EXCERPTED RECORDS ::
──────

/-- CLASS_GAP_EXPIRY: a panel's class gap timer expires (R148, R155). -/
def execClassGapExpiry (panel : Fin 16) (s : State) : Host.Outcome State Fault Refusal :=
  .next { s with disp := s.disp.onPanel panel fun r => { r with gapTimer := none } }

/-- PROBE_DUE: the named FAULT panel takes the second that brings its probe timer to 0 (R152); a panel whose timer has
more to run, or is stopped, takes nothing (log entry 4). -/
def execProbeDue (panel : Fin 16) (s : State) : Host.Outcome State Fault Refusal :=
  .next (if (s.panelRecord panel).probeNear then
    { s with disp := s.disp.onPanel panel PanelBusRecord.tickProbe } else s)

end Sys2Proof.Machine
end

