-- ==== Sys2Proof/Machine/Tables.lean ====
section
/-! DEFINITION. The Table Store (chapter 3): TABLE_LOAD, BANK_COPY and its completion, BANK_CLEAR and BANK_SWAP. The
application of a swap, which reaches every consumer, is in Machine/Second.lean. -/

namespace Sys2Proof.Machine

/-- The kind code of TABLE_LOAD (R169). -/
def tableLoadKind : Nat := 0x40

/-- The kind code of BANK_COPY (R169). -/
def bankCopyKind : Nat := 0x41

/-- The kind code of BANK_CLEAR (R169). -/
def bankClearKind : Nat := 0x42

/-- The kind code of BANK_SWAP (R169). -/
def bankSwapKind : Nat := 0x43

/-- The length of a bank copy, in milliseconds (R47, R60). -/
def copyTime : Nat := 80

/-- Whether loads, copies, clears and swaps are refused with BANK_BUSY (R47, R49, R60 to R62). -/
def TableStore.busy (t : TableStore) : Bool := decide (t.standby = .copying) || t.swapPending

/-- The Table Store takes a TABLE_LOAD (R49, R50). -/
def takeTableLoad (table index : Nat) (record : List Byte) (s : State) : State :=
  if s.tables.busy then s.refuse tableLoadKind .bankBusy
  else if s.tables.standby = .faulted then s.refuse tableLoadKind .bankFaulted
  else
    match loadRecord s.tables.standbyBank table index record with
    | .ok bank => { s with tables := { s.tables.setStandbyBank bank with standby := .loaded } }
    | .error reason => State.refuse { s with tables := { s.tables with standby := .faulted } } tableLoadKind reason

/-- The Table Store takes a BANK_COPY (R60). -/
def takeBankCopy (s : State) : State :=
  if s.tables.busy then s.refuse bankCopyKind .bankBusy
  else { s with tables := { s.tables with standby := .copying, copyTimer := some copyTime } }

/-- The Table Store takes a BANK_CLEAR (R61). -/
def takeBankClear (s : State) : State :=
  if s.tables.busy then s.refuse bankClearKind .bankBusy
  else { s with tables := { s.tables.setStandbyBank Bank.empty with standby := .clean } }

/-- The Table Store takes a BANK_SWAP (R62). -/
def takeBankSwap (s : State) : State :=
  if s.tables.busy then s.refuse bankSwapKind .bankBusy
  else if s.tables.standby = .faulted then s.refuse bankSwapKind .bankFaulted
  else { s with tables := { s.tables with swapPending := true } }

/-- The copy timer expires (R60). -/
def TableStore.completeCopy (t : TableStore) : TableStore :=
  { t.setStandbyBank t.activeBank with standby := .clean, copyTimer := none }

/-! ## The commands -/

/-- TABLE_LOAD (R49 to R59). -/
def execTableLoad (table index : Nat) (record : List Byte) (s : State) : Host.Outcome State Fault Refusal :=
  .next (takeTableLoad table index record s)

/-- BANK_COPY (R60). -/
def execBankCopy (s : State) : Host.Outcome State Fault Refusal := .next (takeBankCopy s)

/-- BANK_COPY_COMPLETE: the copy timer expires (R60); an idle timer does not expire. -/
def execBankCopyComplete (s : State) : Host.Outcome State Fault Refusal :=
  .next (if s.tables.copyTimer.isSome then { s with tables := s.tables.completeCopy } else s)

/-- BANK_CLEAR (R61). -/
def execBankClear (s : State) : Host.Outcome State Fault Refusal := .next (takeBankClear s)

/-- BANK_SWAP (R62). -/
def execBankSwap (s : State) : Host.Outcome State Fault Refusal := .next (takeBankSwap s)

end Sys2Proof.Machine
end

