/-- R92 and R102: on the last second of its dwell a paged zone takes the next page with a fresh snapshot and marks every
row, and a stepping TILE zone takes the next tile, or the first after the last, and marks the tile's lines; each loads
its dwell again, and no other zone and no other line is touched (rows of their own by log entry 4). -/
def Obligations.PagesTurnAndTilesStep : Prop :=
  (∀ (z : Fin 192) (p : Fin 16) (row : PanelRow) (zone : Zone) (board : Fin 8)
      (format first rows gap pages dwell index left : Nat) (snapshot : List (Option Nat)) (s : State),
      s.scene.zone z.val = some (p, row, zone) → zone.kind = .rows board format first rows gap pages dwell →
      s.disp.seq.runtimes.find z.val = some (.page index snapshot left) → left ≤ 1 →
      ∃ t, exec (.pageTurn z) s = .next t ∧
        (let pageCount := max 1 (min pages (((s.boards.get board).length - first + rows - 1) / rows))
         let next := (index + 1) % pageCount
         t.disp.seq.runtimes.find z.val =
          some (.page next
            ((List.range rows).map fun i => ((s.boards.get board)[first + next * rows + i]?).map Entry.sid) dwell)) ∧
        MarksOnly p (fun y => s.disp.seq.views.get p = some .normal ∧
          ∃ i, i < rows ∧ y ∈ zone.rowLines row (s.tables.activeBank.font zone.font).height gap i) s t ∧
        OtherRuntimes (.zone z) s t ∧ OnlyChanges [.runtimes, .dirty] s t) ∧
    ∀ (z : Fin 192) (p : Fin 16) (row : PanelRow) (zone : Zone) (first last dwell current left : Nat) (s : State),
      s.scene.zone z.val = some (p, row, zone) → zone.kind = .tile first last dwell →
      s.disp.seq.runtimes.find z.val = some (.tile current left) → left ≤ 1 →
      ∃ t, exec (.tileStep z) s = .next t ∧
        t.disp.seq.runtimes.find z.val = some (.tile (if current = last then first else current + 1) dwell) ∧
        MarksOnly p (fun y => s.disp.seq.views.get p = some .normal ∧ y ∈ zone.clippedLines row zone.y 16) s t ∧
        OtherRuntimes (.zone z) s t ∧ OnlyChanges [.runtimes, .dirty] s t

/-- R95, R101: a scroll step of a MESSAGE zone, or of the synthetic zone of a panel in EMERGENCY, moves its text by one
pixel and marks its text lines; the step at which the offset reaches the text's width plus the zone's completes the
pass, and the zone moves on from offset 0.
R96 to R98, R101: at the last second of a held text's dwell a MESSAGE zone, or a synthetic zone, moves on (a row of its
own by log entry 4). In both, a slot gives way to the successor of it, which becomes the cursor and begins afresh by its
width with the whole zone marked, or begins again where it is its own successor; an idle string begins again; a slot of
an emptied group gives way to the idle string or to nothing, and in a synthetic zone stays as it is. No other line is
marked, and no other zone touched. -/
def Obligations.MessageTextsScrollAndDwell : Prop :=
  (∀ (ref : MsgZone) (pl : MessagePlace) (rt : MessageRuntime) (interval : Nat) (s : State),
    messagePlace? s.scene s.disp.seq.phase ref = some pl → s.disp.messageRuntime? ref = some rt →
    rt.stepTimer = some interval →
    ∃ t rt', exec (.scrollStep ref) s = .next t ∧ t.disp.messageRuntime? ref = some rt' ∧
      (rt.offset + 1 < pl.shownWidth s.scene rt.showing + pl.width → rt' = { rt with offset := rt.offset + 1 }) ∧
      (pl.shownWidth s.scene rt.showing + pl.width ≤ rt.offset + 1 →
        rt'.offset = 0 ∧ MovesOn pl s.scene { rt with offset := 0 } rt') ∧
      MarksOnly pl.panel (fun y => MarksTaken s pl ∧
        y ∈ if rt'.showing = rt.showing then
            textLinesAt pl (s.tables.activeBank.font (pl.shownFont s.scene rt.showing)).height
          else linesAt pl) s t ∧
      OtherRuntimes ref s t ∧ OnlyChanges [runtimePart ref, .dirty] s t) ∧
    ∀ (ref : MsgZone) (pl : MessagePlace) (rt : MessageRuntime) (left : Nat) (s : State),
    messagePlace? s.scene s.disp.seq.phase ref = some pl → s.disp.messageRuntime? ref = some rt →
    rt.dwell = some left → left ≤ 1 → rt.showing ≠ .empty →
    ∃ t rt', exec (.messageDwellExpiry ref) s = .next t ∧ t.disp.messageRuntime? ref = some rt' ∧
      MovesOn pl s.scene rt rt' ∧
      MarksOnly pl.panel (fun y => MarksTaken s pl ∧ rt'.showing ≠ rt.showing ∧ y ∈ linesAt pl) s t ∧
      OtherRuntimes ref s t ∧ OnlyChanges [runtimePart ref, .dirty] s t
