/-- A MESSAGE that passes every check fills its slot. -/
theorem takeMessage_taken {b : MessageBody} {i : Fin 8} {s : State} (h : MessageTaken b i s) :
    ∃ priority : Priority, priority.rank = b.priority ∧
      takeMessage b s = s.setSlot i (.active ⟨priority, b.mask, b.font, .codes (wordsOf b.tail)⟩
        (if b.duration = 0 then none else some b.duration)) true := by
  obtain ⟨hslot, hpriority, hfont, hlow, hhigh, hlength, hcodes, hopen⟩ := h
  obtain ⟨priority, hp, hrank⟩ := priorityOf?_rank hpriority
  refine ⟨priority, hrank, ?_⟩
  have hclear : ¬((wordsOf b.tail).any fun c => decide (511 < c)) = true := by
    simpa using hcodes
  unfold takeMessage
  rw [checkMessage_good s.slots hslot hp hfont hlow hhigh, if_neg (not_not.mpr hlength), if_neg hclear, if_neg (by simp [hopen])]

/-! ### MESSAGE_END and the end of a duration (R109, R110) -/

theorem takeMessageEnd_active {i : Fin 8} {r : MessageRecord} {left : Option Nat} {s : State}
    (h : s.slots.get i = .active r left) : takeMessageEnd i.val s = s.setSlot i .free false := by
  simp only [takeMessageEnd, finOf?_val, h]

theorem tickSlot_ends {i : Fin 8} {r : MessageRecord} {left : Nat} {s : State} (h : s.slots.get i = .active r (some left))
    (hleft : left ≤ 1) : tickSlot i s = s.setSlot i .free false := by
  simp only [tickSlot, h, if_pos hleft]

theorem execMessageDurationExpiry_ends {i : Fin 8} {r : MessageRecord} {left : Nat} {s : State}
    (h : s.slots.get i = .active r (some left)) (hleft : left ≤ 1) :
    exec (.messageDurationExpiry i) s = .next (s.setSlot i .free false) := by
  have hdue : (s.slots.get i).expiryDue = true := by
    rw [h]
    exact decide_eq_true hleft
  exact congrArg Host.Outcome.next ((if_pos hdue).trans (tickSlot_ends h hleft))

/-- Settles O30: each slot that changes does so by `setSlot_handedOn`. -/
theorem messagesFillAndFreeTheirSlots : Obligations.MessagesFillAndFreeTheirSlots := by
  refine ⟨fun body s => ⟨fun hbad => ?_, fun i hslot hpriority hfont hlow hhigh => ?_⟩, fun i r left s h hleft => ?_,
    fun i r left s h => ?_, fun i s h => ?_, fun i r s h => ?_, fun slot s hslot => ?_⟩
  · refine ⟨_, rfl, ?_⟩
    rw [takeMessage_refused (checkMessage_bad s.slots hbad)]
    exact refuse_refusedOnly s _ _
  · obtain ⟨priority, hp, -⟩ := priorityOf?_rank hpriority
    have hcheck := checkMessage_good s.slots hslot hp hfont hlow hhigh
    refine ⟨fun hlength => ⟨_, rfl, ?_⟩, fun hlength hcodes => ⟨_, rfl, ?_⟩, fun hlength hcodes hlocked => ⟨_, rfl, ?_⟩,
      fun htaken => ?_⟩
    · rw [if_pos hlength] at hcheck
      rw [takeMessage_refused hcheck]
      exact refuse_refusedOnly s _ _
    · rw [if_neg (not_not.mpr hlength), if_pos (by simpa using hcodes)] at hcheck
      rw [takeMessage_refused hcheck]
      exact refuse_refusedOnly s _ _
    · rw [if_neg (not_not.mpr hlength), if_neg (by simpa using hcodes), if_pos hlocked] at hcheck
      rw [takeMessage_refused hcheck]
      exact refuse_refusedOnly s _ _
    · obtain ⟨priority, hrank, htake⟩ := takeMessage_taken htaken
      obtain ⟨hfilled, hothers, hhanded⟩ := setSlot_handedOn (s := s) (u := s) rfl rfl rfl i
        (.active ⟨priority, body.mask, body.font, .codes (wordsOf body.tail)⟩
          (if body.duration = 0 then none else some body.duration)) true
      exact ⟨_, priority, congrArg Host.Outcome.next htake, hrank, hfilled, hothers, hhanded, setSlot_changes s i _ true⟩
  · obtain ⟨hfreed, hothers, hhanded⟩ := setSlot_handedOn (s := s) (u := s) rfl rfl rfl i .free false
    exact ⟨_, execMessageDurationExpiry_ends h hleft, hfreed, hothers, hhanded, setSlot_changes s i _ false⟩
  · obtain ⟨hfreed, hothers, hhanded⟩ := setSlot_handedOn (s := s) (u := s) rfl rfl rfl i .free false
    exact ⟨_, congrArg Host.Outcome.next (takeMessageEnd_active h), hfreed, hothers, hhanded, setSlot_changes s i _ false⟩
  · refine congrArg Host.Outcome.next ?_
    simp only [takeMessageEnd, finOf?_val, h]
  · refine ⟨s.refuse 0x21 .slotLocked, congrArg Host.Outcome.next ?_, refuse_refusedOnly s _ _⟩
    simp only [takeMessageEnd, finOf?_val, h]
    rfl
  · refine ⟨s.refuse 0x21 .badField, congrArg Host.Outcome.next ?_, refuse_refusedOnly s _ _⟩
    simp only [takeMessageEnd, finOf?_eq_none.mpr (show 8 ≤ slot from hslot)]
    rfl

end Sys2Proof.Machine

/-! The contacts and their alerts (R112 to R115, R117), and every change of a slot handed on (R99). -/

namespace Sys2Proof.Machine

open Claims

/-! ### One contact changed -/

theorem contactIsActive_iff (s : State) (n : Fin 4) :
    s.contactIsActive n = true ↔ ActiveAt s n (s.contacts.get n).filtered := by
  unfold State.contactIsActive ActiveAt contactActive
  cases (s.settings.contacts.get n).polarity <;> simp

theorem onContact_get (s : State) (n m : Fin 4) (f : Contact → Contact) :
    (s.onContact n f).contacts.get m = if n = m then f (s.contacts.get m) else s.contacts.get m := Vec.get_update _ _ _ _

theorem onContact_self (s : State) (n : Fin 4) (f : Contact → Contact) :
    (s.onContact n f).contacts.get n = f (s.contacts.get n) := Vec.get_update_self _ _ _

theorem onContact_others (s : State) (n : Fin 4) (f : Contact → Contact) : OtherContacts n s (s.onContact n f) := fun m hm => by
  rw [onContact_get, if_neg (Ne.symm hm)]

theorem setSlot_contacts (s : State) (i : Fin 8) (slot : Slot) (newText : Bool) :
    (s.setSlot i slot newText).contacts = s.contacts := rfl

/-- What the raising and the clearing of an alert read of the state looked back on: its slots, its active bank, its
display, and the mask and string of the contact. -/
structure AlertSame (n : Fin 4) (s u : State) : Prop where
  disp : u.disp = s.disp
  bank : u.tables.activeBank = s.tables.activeBank
  slots : u.slots = s.slots
  mask : (u.settings.contacts.get n).mask = (s.settings.contacts.get n).mask
  string : (u.settings.contacts.get n).alertString = (s.settings.contacts.get n).alertString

──────

PROBLEM DETAILS ::
Some lines contain the word "that". Pull each one out of the listing.

OUTPUT OF THE EXERCISE ::
/-- PROBE_DUE: the named FAULT panel takes the second that brings its probe timer to 0 (R152); a panel whose timer has
/-- A MESSAGE that passes every check fills its slot. -/
/-- Settles O30: each slot that changes does so by `setSlot_handedOn`. -/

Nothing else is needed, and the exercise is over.